Chlorine can be prepared in the laboratory by the reaction of manganese dioxide with hydrochloric acid, HCl(aq) , as described by the chemical equation MnO 2 (s)+4 HCl(aq) longrightarrow MnCl 2 (aq)+2 H 2 O(l)+Cl 2 (g) How much Mn*O_{2}(s) should be added to excess HCl(aq) to obtain 355 mL C*l_{2}(g) at 25 deg * C and 785 Torr? 9

Answer:

Calculating the Amount of Manganese Dioxide Needed to Produce 355mL of Chlorine Gas

The reaction of manganese dioxide and hydrochloric acid, known as the Chlorine Gas Law, can be used to calculate the amount of manganese dioxide needed to produce a certain volume of chlorine gas. In order to produce 355 mL of chlorine gas at 25 degrees Celsius and 785 Torr, the following equation must be used:

MnO₂(s) + 4HCl(aq) → MnCl₂(aq) + 2H₂O(l) + Cl₂(g).

Calculation of the Amount of MnO2 Needed

In order to calculate the amount of manganese dioxide needed to produce 355 mL of chlorine gas, the Ideal Gas Law must be used. The Ideal Gas Law states that the volume of a gas is equal to the number of moles of the gas multiplied by the ideal gas constant, R, divided by the pressure of the gas. The equation is as follows:

V = nR/P

In this case, V is equal to 355 mL, n is equal to the moles of chlorine gas produced, R is equal to 0.0821 L atm/molK and P is equal to 785 Torr. Therefore, the equation becomes:

355 mL = n(0.0821 L atm/molK)/785 Torr

By solving for n, the moles of chlorine gas produced can be determined.

n = 355 mL / (0.0821 L atm/molK / 785 Torr) = 0.0045 mol

Calculation of the Amount of MnO2 Needed to Produce 0.0045 mol of Cl2

Now that the moles of chlorine gas produced are known, the amount of manganese dioxide needed to produce 0.0045 mol of chlorine gas can be determined.

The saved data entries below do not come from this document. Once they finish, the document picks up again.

-- ==== Sys2Proof/Tests/Slice0.lean ====
section
/-! SUPPORT. Tests and witnesses. Every expected result is from spec/95_test_vectors.md or written out by hand from the
rule named; a witness shows a state and operands that meet all hypotheses of the obligation in its name. -/

namespace Sys2Proof.Tests

open Sys2Proof.Machine Sys2Proof.Stated

/-! ### Small blocks -/

/-- Three line numbers of the tests' own, and the spec's defaults. -/
def cfg : Config := ⟨1, 2, 3, 0, 1, 36, .exact⟩

/-- A block with that buffer, otherwise just constructed. -/
def block (m : Memory) : State := { State.construct cfg 0 with buf := m }

/-- The same with the lines held. -/
def held (m : Memory) : State := { block m with initialized := true }

/-- A block in the middle of SHOW. -/
def sending (m : Memory) (p : SeqPos) (l : Levels) : State :=
  { held m with pos := p, level := l, running := some .showing }

/-- A block in the middle of SHUTDOWN. -/
def stopping (m : Memory) (p : SeqPos) (l : Levels) : State :=
  { sending m p l with running := some .shuttingDown }

/-- A block whose host has that word to issue, and whose platform has that answer to give. -/
def given (s : State) (w : Word) (a : Answer) : State := { s with port := [w], answers := [a] }

/-- The next state of an outcome. -/
def after : Result → Option State
  | .next s => some s
  | .fault _ => none
  | .refused _ => none

def red : Pixel := ⟨255, 0, 0, 31⟩
def dim : Pixel := ⟨1, 2, 3, 7⟩

def half : Binary32 := 0x3F000000
def one : Binary32 := 0x3F800000
def nan : Binary32 := 0x7FC00000
def aboveOne : Binary32 := 0x3F800001

def wordInit : Word := 0x01000000000000000000000000000000
def wordClear : Word := 0x05000000000000000000000000000000
def wordShow : Word := 0x06000000000000000000000000000000
def wordShutdown : Word := 0x07000000000000000000000000000000
def wordPixelTwo : Word := 0x02000000000000023f80000000010101

/-- Levels in the middle of a transmission: chip-select low, clock low, data low. -/
def low : Levels := ⟨some false, some false, some false⟩

/-! ### Well-formedness: an ill-formed term for each check -/

/-- 95_test_vectors.md V2: reserved opcodes, `res0`, `res1`. -/
theorem test_word_ill_formed_reserved :
    legalWord 0x00000000000000000000000000000000 = false ∧ legalWord 0x08000000000000000000000000000000 = false ∧
    legalWord 0x02000001000000003f80000000000000 = false ∧ legalWord 0x02000000000000003f80000001000000 = false := by
  decide

/-- 95_test_vectors.md V2: fields that the opcode does not use. -/
theorem test_word_ill_formed_unused :
    legalWord 0x01000000000000000000000000000001 = false ∧ legalWord 0x03000000000000013f80000000000000 = false ∧
    legalWord 0x04000000000000003f80000000010000 = false ∧ legalWord 0x05000000000000010000000000000000 = false := by
  decide

/-- 00_scope.md R7: the three line numbers are distinct. -/
theorem test_config_ill_formed :
    ({ cfg with pinClk := 1 } : Config).wf = false ∧ ({ cfg with pinCs := 1 } : Config).wf = false ∧
    ({ cfg with pinCs := 2 } : Config).wf = false ∧ cfg.wf = true := by decide

/-- 10_state.md R22: no brightness above 31. -/
theorem test_memory_ill_formed :
    Memory.wf [red, ⟨0, 0, 0, 32⟩] = false ∧ Memory.wf [red, ⟨0, 0, 0, 31⟩] = true := by decide

/-- 10_state.md R27: `Fin 32`, `Fin N`, `Fin 36`. -/
theorem test_position_ill_formed :
    SeqPos.wf 36 2 (.startClk 32 .rise) = false ∧ SeqPos.wf 36 2 (.pixBit 2 0 0 .dat) = false ∧
    SeqPos.wf 36 2 (.endClk 36 .fall) = false ∧ SeqPos.wf 36 2 (.startClk 31 .fall) = true ∧
    SeqPos.wf 36 2 (.pixBit 1 3 0 .dat) = true ∧ SeqPos.wf 36 2 (.endClk 35 .rise) = true := by decide

/-! ### Decoding: words written out from 30_encoding.md R70 and R71 -/

/-- The word of each command, its fields concatenated by hand: opc, res0, idx, bri, res1, red, grn, blu. -/
theorem test_decode_by_fields :
    decode (0x01#8 ++ 0#24 ++ 0#32 ++ 0#32 ++ 0#8 ++ 0#8 ++ 0#8 ++ 0#8) = .cmd .init ∧
    decode (0x02#8 ++ 0#24 ++ 0xFFFFFFFF#32 ++ 0x3F000000#32 ++ 0#8 ++ 1#8 ++ 2#8 ++ 3#8) =
      .cmd (.setPixel 0xFFFFFFFF 1 2 3 half) ∧
    decode (0x03#8 ++ 0#24 ++ 0#32 ++ 0x3F800000#32 ++ 0#8 ++ 0x10#8 ++ 0x20#8 ++ 0x30#8) =
      .cmd (.setAll 0x10 0x20 0x30 one) ∧
    decode (0x04#8 ++ 0#24 ++ 0#32 ++ 0x80000000#32 ++ 0#8 ++ 0#8 ++ 0#8 ++ 0#8) =
      .cmd (.setBrightness 0x80000000) ∧
    decode (0x05#8 ++ 0#24 ++ 0#32 ++ 0#32 ++ 0#8 ++ 0#8 ++ 0#8 ++ 0#8) = .cmd .clear ∧
    decode (0x06#8 ++ 0#24 ++ 0#32 ++ 0#32 ++ 0#8 ++ 0#8 ++ 0#8 ++ 0#8) = .cmd .showStrip ∧
    decode (0x07#8 ++ 0#24 ++ 0#32 ++ 0#32 ++ 0#8 ++ 0#8 ++ 0#8 ++ 0#8) = .cmd .shutdown := by decide

/-- 95_test_vectors.md P2: words 1, 2 and 4, and P1: word 1, as the encoder writes them. -/
theorem test_encode_programs :
    encode (.setPixel 0 123 234 12 one) = 0x02000000000000003f800000007bea0c ∧
    encode (.setPixel 2 12 58 123 0) = 0x020000000000000200000000000c3a7b ∧
    encode (.setPixel 1 1 2 3 0x3E800000) = 0x02000000000000013e80000000010203 ∧
    encode (.setAll 255 0 0 one) = 0x03000000000000003f80000000ff0000 ∧
    encode (.setBrightness half) = 0x04000000000000003f00000000000000 := by decide

/-- 20_memory.md R54: big-endian; and a carrier of fifteen bytes is no word (log entry 15). -/
theorem test_decode_bytes :
    decodeBytes [0x02, 0, 0, 0, 0, 0, 0, 2, 0x3F, 0x80, 0, 0, 0, 1, 1, 1] = .cmd (.setPixel 2 1 1 1 one) ∧
    decodeBytes [0x05, 0, 0, 0, 0, 0, 0, 0, 0, 0, 0, 0, 0, 0, 0] = .illegal .notOneWord := by decide

/-- The table numbers the bits of the one word. -/
theorem test_decode_table_word :
    decodeTableWord 128 0x04000000000000003f00000000000000 = some (.setBrightness half) ∧
    decodeTableWord 128 0x04000000000000003f00000000000001 = none := by decide

/-! ### The brightness operand (95_test_vectors.md V1) -/

theorem test_quantize_exact :
    [0, 0x80000000, 1, 0x3DCCCCCD, 0x3D042108, 0x3E800000, half, 0x3F400000, 0x3F7FFFFF, one].map
      (quantize .exact) = [0, 0, 0, 3, 1, 8, 16, 23, 31, 31].map some := by decide

theorem test_quantize_binary32 :
    [0, 0x80000000, 1, 0x3DCCCCCD, 0x3D042108, 0x3E800000, half, 0x3F400000, 0x3F7FFFFF, one].map
      (quantize .binary32) = [0, 0, 0, 3, 1, 8, 16, 23, 31, 31].map some := by decide

theorem test_quantize_faults :
    [aboveOne, nan, 0x7F800000, 0xFF800000, 0xBF800000, 0x80000001].map (quantize .exact) =
      List.replicate 6 none := by decide

theorem test_quantize_modes_differ :
    quantize .exact 0x3C842108 = some 0 ∧ quantize .binary32 0x3C842108 = some 1 ∧
    quantize .exact 0x3F739CE7 = some 29 ∧ quantize .binary32 0x3F739CE7 = some 30 := by decide

/-! ### The buffer commands -/

/-- V3: `set_pixel 3, 1, 2, 3, 0.5` with N = 4, the last legal index. -/
theorem test_set_pixel_last :
    (after (exec (.setPixel 3 1 2 3 half) (block (List.replicate 4 Pixel.zero)))).map (·.buf) =
      some [⟨0, 0, 0, 0⟩, ⟨0, 0, 0, 0⟩, ⟨0, 0, 0, 0⟩, ⟨1, 2, 3, 16⟩] := by decide

/-- V3: `set_pixel 5, 0, 0, 0, #0x7FC00000` with N = 1: brightness before index. -/
theorem test_set_pixel_order :
    (after (exec (.setPixel 5 0 0 0 nan) (block [Pixel.zero]))).map (·.fault) =
      some (some (.brightnessOutOfRange 0x7FC00000)) := by decide

/-- V4: `set_all 10, 20, 30, 0.25`. -/
theorem test_set_all :
    (after (exec (.setAll 10 20 30 0x3E800000) (block [⟨1, 2, 3, 4⟩, ⟨5, 6, 7, 8⟩, ⟨9, 9, 9, 9⟩]))).map (·.buf) =
      some [⟨10, 20, 30, 8⟩, ⟨10, 20, 30, 8⟩, ⟨10, 20, 30, 8⟩] := by decide

/-- V4: with N = 0 a bad brightness faults. -/
theorem test_set_all_empty :
    (after (exec (.setAll 1 2 3 aboveOne) (block []))).map (·.fault) =
      some (some (.brightnessOutOfRange 0x3F800001)) := by decide

/-- V5: `set_brightness 0.0`. -/
theorem test_set_brightness_zero :
    (after (exec (.setBrightness 0) (block [⟨1, 2, 3, 31⟩, ⟨4, 5, 6, 7⟩]))).map (·.buf) =
      some [⟨1, 2, 3, 0⟩, ⟨4, 5, 6, 0⟩] := by decide

/-- V5: `set_brightness #0x7F800000`. -/
theorem test_set_brightness_infinite :
    (after (exec (.setBrightness 0x7F800000) (block [red]))).map (fun t => (t.buf, t.fault)) =
      some ([red], some (.brightnessOutOfRange 0x7F800000)) := by decide

/-- V6. -/
theorem test_clear :
    (after (exec .clear (block [⟨1, 2, 3, 4⟩, ⟨5, 6, 7, 0⟩]))).map (fun t => (t.buf, t.trace)) =
      some ([⟨0, 0, 0, 4⟩, ⟨0, 0, 0, 0⟩], []) := by decide

/-! ### The device commands -/

/-- V11: `init` with the draw Success. -/
theorem test_init_success :
    (after (exec .init { block [red] with answers := [.success] })).map
      (fun t => (t.initialized, t.trace, t.replies)) = some (true, [], [.ok]) := by decide

/-- V11: `init` with the draw Failure. -/
theorem test_init_failure :
    (after (exec .init { block [red] with answers := [.failure 7] })).map
      (fun t => (t.initialized, t.trace, t.replies)) = some (false, [], [.deviceError 7]) := by decide

/-- V11: `show` with the draw Failure. -/
theorem test_show_failure :
    (after (exec .showStrip { block [red] with answers := [.failure 7] })).map
      (fun t => (t.initialized, t.pos, t.trace, t.replies)) = some (false, .idle, [], [.deviceError 7]) := by decide

/-- 42_serializer.md R174: "A transmission begins by setting `pos <- CsLow`", and chip-select goes low first. -/
theorem test_show_begins :
    ((after (exec .showStrip (held [red]))).bind fun t => after (step t)).map
      (fun t => (t.pos, t.trace, t.level.cs)) = some (.startDat, [(.cs, false)], some false) := by decide

/-- V12: SHUTDOWN without the lines. -/
theorem test_shutdown_unheld :
    (after (exec .shutdown (block [⟨0, 0, 255, 31⟩]))).map
      (fun t => (t.buf, t.released, t.trace, t.asked)) = some ([⟨0, 0, 0, 31⟩], true, [], 0) := by decide

/-- V12: the last write of SHUTDOWN releases and retires. -/
theorem test_shutdown_last_write :
    (after (step (stopping [⟨0, 0, 0, 31⟩] .csHigh low))).map
      (fun t => (t.initialized, t.released, t.pos, t.level)) = some (false, true, .idle, ⟨none, none, none⟩) ∧
    (after (step (stopping [⟨0, 0, 0, 31⟩] .csHigh low))).map (fun t => (t.trace, t.replies)) =
      some ([(.cs, true)], [.ok]) := by decide

/-- P5: `show` after SHUTDOWN. -/
theorem test_use_after_shutdown :
    (after (step (given { block [red] with released := true } wordShow .success))).map (·.fault) =
      some (some (.useAfterShutdown 0x06)) := by decide

/-- P4: a halted block has no step. -/
theorem test_halted :
    step { block [red] with fault := some (.indexOutOfRange 2) } = .fault (.halted (.indexOutOfRange 2)) := rfl

/-! ### The serializer -/

/-- E6. -/
theorem test_bit_table :
    (List.range 8).map (bit 0x15) = [true, false, true, false, true, false, false, false] := by decide

/-- V7. -/
theorem test_mapper :
    [red, ⟨123, 234, 12, 31⟩, ⟨12, 58, 123, 0⟩, dim, ⟨10, 20, 30, 16⟩].map ledFrame =
      [0xFF0000FF, 0xFF0CEA7B, 0xE07B3A0C, 0xE7030201, 0xF01E140A] ∧
    frame ⟨123, 234, 12, 31⟩ = [0xFF, 0x0C, 0xEA, 0x7B] := by decide

/-- V8: the data levels of 0x15, and one bit's three writes. -/
theorem test_send_byte :
    ((sendByte 0x15).filter fun e => e.1 == .dat).map (·.2) =
      [false, false, false, true, false, true, false, true] ∧
    (sendByte 0xE7).take 3 = [(.dat, true), (.clk, true), (.clk, false)] := by decide

/-- V9: the successors with N = 2. -/
theorem test_successors :
    [SeqPos.csLow, .startDat, .startClk 31 .fall, .pixBit 0 0 0 .fall, .pixBit 0 3 0 .fall, .pixBit 1 3 0 .fall,
      .endDat, .endClk 35 .fall, .csHigh].map (succ 36 2) =
    [.startDat, .startClk 0 .rise, .pixBit 0 0 7 .dat, .pixBit 0 1 7 .dat, .pixBit 1 0 7 .dat, .endDat,
      .endClk 0 .rise, .csHigh, .idle] ∧ succ 36 0 (.startClk 31 .fall) = .endDat := by decide

/-- V9: the writes. -/
theorem test_writes :
    [SeqPos.csLow, .startDat, .startClk 31 .fall, .pixBit 0 3 0 .fall, .pixBit 0 3 0 .dat, .endDat, .endClk 35 .fall,
      .csHigh, .idle].map (writeAt [red, dim]) =
    [some (.cs, false), some (.dat, false), some (.clk, false), some (.clk, false), some (.dat, true),
      some (.dat, false), some (.clk, false), some (.cs, true), none] := by decide

/-- 42_serializer.md R176, 70_reset_and_hazards.md R240: the first clock write from an unknown level, both ways. -/
theorem test_first_edge :
    wireReadings ⟨some false, none, some false⟩ (pulses 2) = [[some false, some false], [some false]] := by decide

set_option maxRecDepth 4000 in
/-- V10, N = 1: the wire bits, and without the first one where the first clock write is no edge. -/
theorem test_wire_bits :
    wireBits true Levels.unknown (transmitEvents 36 [red]) =
      (List.replicate 32 false ++ frameBits 0xFF0000FF ++ List.replicate 36 false).map some ∧
    wireBits false Levels.unknown (transmitEvents 36 [red]) =
      (List.replicate 31 false ++ frameBits 0xFF0000FF ++ List.replicate 36 false).map some := ⟨rfl, rfl⟩

/-! ### The step from reset -/

/-- A word placed for fetching is run by the very next step: `clear` answers Ok. -/
theorem test_step_from_reset :
    (after (step (State.reset.withFetchWord 128 0x05000000000000000000000000000000))).map
      (fun t => (t.port, t.fault, t.replies)) = some ([], none, [.ok]) := by decide

/-- V2: "An IllegalCommand fault records the whole word." -/
theorem test_illegal_from_reset :
    (after (step (State.reset.withFetchWord 128 0x08000000000000000000000000000000))).map (·.fault) =
      some (some (.illegalCommand 0x08000000000000000000000000000000)) := by decide

/-! ### What the witnesses rest on -/

/-- R77 on a positive normal number. -/
theorem binVal_normal {b : Binary32} {e f : Nat} (hs : b.getLsbD 31 = false)
    (he : (b.extractLsb' 23 8).toNat = e) (hf : (b.extractLsb' 0 23).toNat = f) (h255 : e ≠ 255) (h0 : e ≠ 0) :
    binVal b = some ((2 ^ 23 + f) * (2 : ℚ) ^ ((e : ℤ) - 150)) := by
  simp only [binVal, hs, he, hf, if_neg h255, if_neg h0, Bool.false_eq_true, if_false, one_mul]

theorem inContract_half : InContract half := by
  refine ⟨1 / 2, ?_, by norm_num, by norm_num⟩
  rw [binVal_normal (e := 126) (f := 0) (by decide) (by decide) (by decide) (by decide) (by decide)]
  norm_num

theorem inContract_one : InContract one := by
  refine ⟨1, ?_, by norm_num, by norm_num⟩
  rw [binVal_normal (e := 127) (f := 0) (by decide) (by decide) (by decide) (by decide) (by decide)]
  norm_num

theorem not_inContract_nan : ¬ InContract nan := by
  rintro ⟨v, h, -⟩
  have he : (nan.extractLsb' 23 8).toNat = 255 := by decide
  simp [binVal, he] at h

theorem not_inContract_aboveOne : ¬ InContract aboveOne := by
  rintro ⟨v, h, -, h1⟩
  rw [binVal_normal (e := 127) (f := 1) (by decide) (by decide) (by decide) (by decide) (by decide)] at h
  rw [← Option.some.inj h] at h1
  norm_num at h1

theorem accepting_block (m : Memory) : Accepting (block m) := ⟨rfl, rfl, rfl⟩

theorem accepting_held (m : Memory) : Accepting (held m) := ⟨rfl, rfl, rfl⟩

/-- The invariant of a small block is a finite check. -/
theorem inv_block : BlockInv (block [red, dim]) := by constructor <;> decide

theorem inv_held : BlockInv (held [red, dim]) := by constructor <;> decide

theorem inv_startDat : BlockInv (sending [red] .startDat ⟨none, none, some false⟩) := by constructor <;> decide

theorem inv_pixBit : BlockInv (sending [red] (.pixBit 0 3 0 .dat) low) := by constructor <;> decide

theorem inv_rise : BlockInv (sending [red] (.startClk 0 .rise) ⟨some false, none, some false⟩) := by
  constructor <;> decide

theorem inv_csLow : BlockInv (sending [red] .csLow Levels.unknown) := by constructor <;> decide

The equation for the reaction of manganese dioxide and hydrochloric acid is as follows:

MnO₂(s) + 4HCl(aq) → MnCl₂(aq) + 2H₂O(l) + Cl₂(g).

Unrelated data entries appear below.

-- ==== Sys2Proof/Config.lean ====
section
/-! DEFINITION. What an implementation fixes (`NB`), and the free values: constants without a body,
about which nothing can be proved. -/

namespace Sys2Proof

/-- The open parameter of 00_scope.md R5. The model takes it as an argument, so it is data that a
state carries and no step changes (log entry 1). -/
structure Config where
  /-- `NB`, the capacity in bytes of each buffer port; R5 asks for 1 to 8191 (`configWf`). -/
  nb : Nat
  deriving DecidableEq, Repr, Inhabited

/-! The host's choice of each input port at an edge that nothing has scheduled, by the number of the
edge (70_reset_and_hazards.md R124: the host chooses them freely at every edge; log entry 3). -/

/-- Free value: `RST`. -/
opaque Config.hostRst : Nat → Bool
/-- Free value: `CMD_VALID`. -/
opaque Config.hostCmdValid : Nat → Bool
/-- Free value: `CMD`. -/
opaque Config.hostCmd : Nat → Word
/-- Free value: `OPA`. -/
opaque Config.hostOpa : Nat → Word
/-- Free value: byte `k` of `BUF1`, at edge and `k`. -/
opaque Config.hostBuf1 : Nat → Nat → Byte
/-- Free value: `LEN1`, of which the port carries the low `LW` bits. -/
opaque Config.hostLen1 : Nat → Nat
/-- Free value: byte `k` of `BUF2`, at edge and `k`. -/
opaque Config.hostBuf2 : Nat → Nat → Byte
/-- Free value: `LEN2`, of which the port carries the low `LW` bits. -/
opaque Config.hostLen2 : Nat → Nat

/-! The registers before the first reset edge: any value (10_state.md R21; log entry 6). -/

/-- Free value: `RES` before the first reset. -/
opaque Config.powerOnRes : Word
/-- Free value: `STATUS` before the first reset; it may be 5, 6 or 7 (R21). -/
opaque Config.powerOnStatus : BitVec 3
/-- Free value: `RVALID` before the first reset. -/
opaque Config.powerOnRvalid : Bool

end Sys2Proof
end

To produce 0.0045 mol of chlorine gas, 4 times the amount of moles of hydrochloric acid, or 0.018 mol HCl, must be used. The equation becomes:

MnO₂(s) + 0.018 mol HCl(aq) → MnCl₂(aq) + 2H₂O(l) + 0.0045 mol Cl₂(g).

The equation can be solved for MnO₂(s) by dividing both sides of the equation by 0.018 mol HCl(aq).

MnO₂(s) = 0.0045 mol Cl₂(g) / 0.018 mol HCl(aq)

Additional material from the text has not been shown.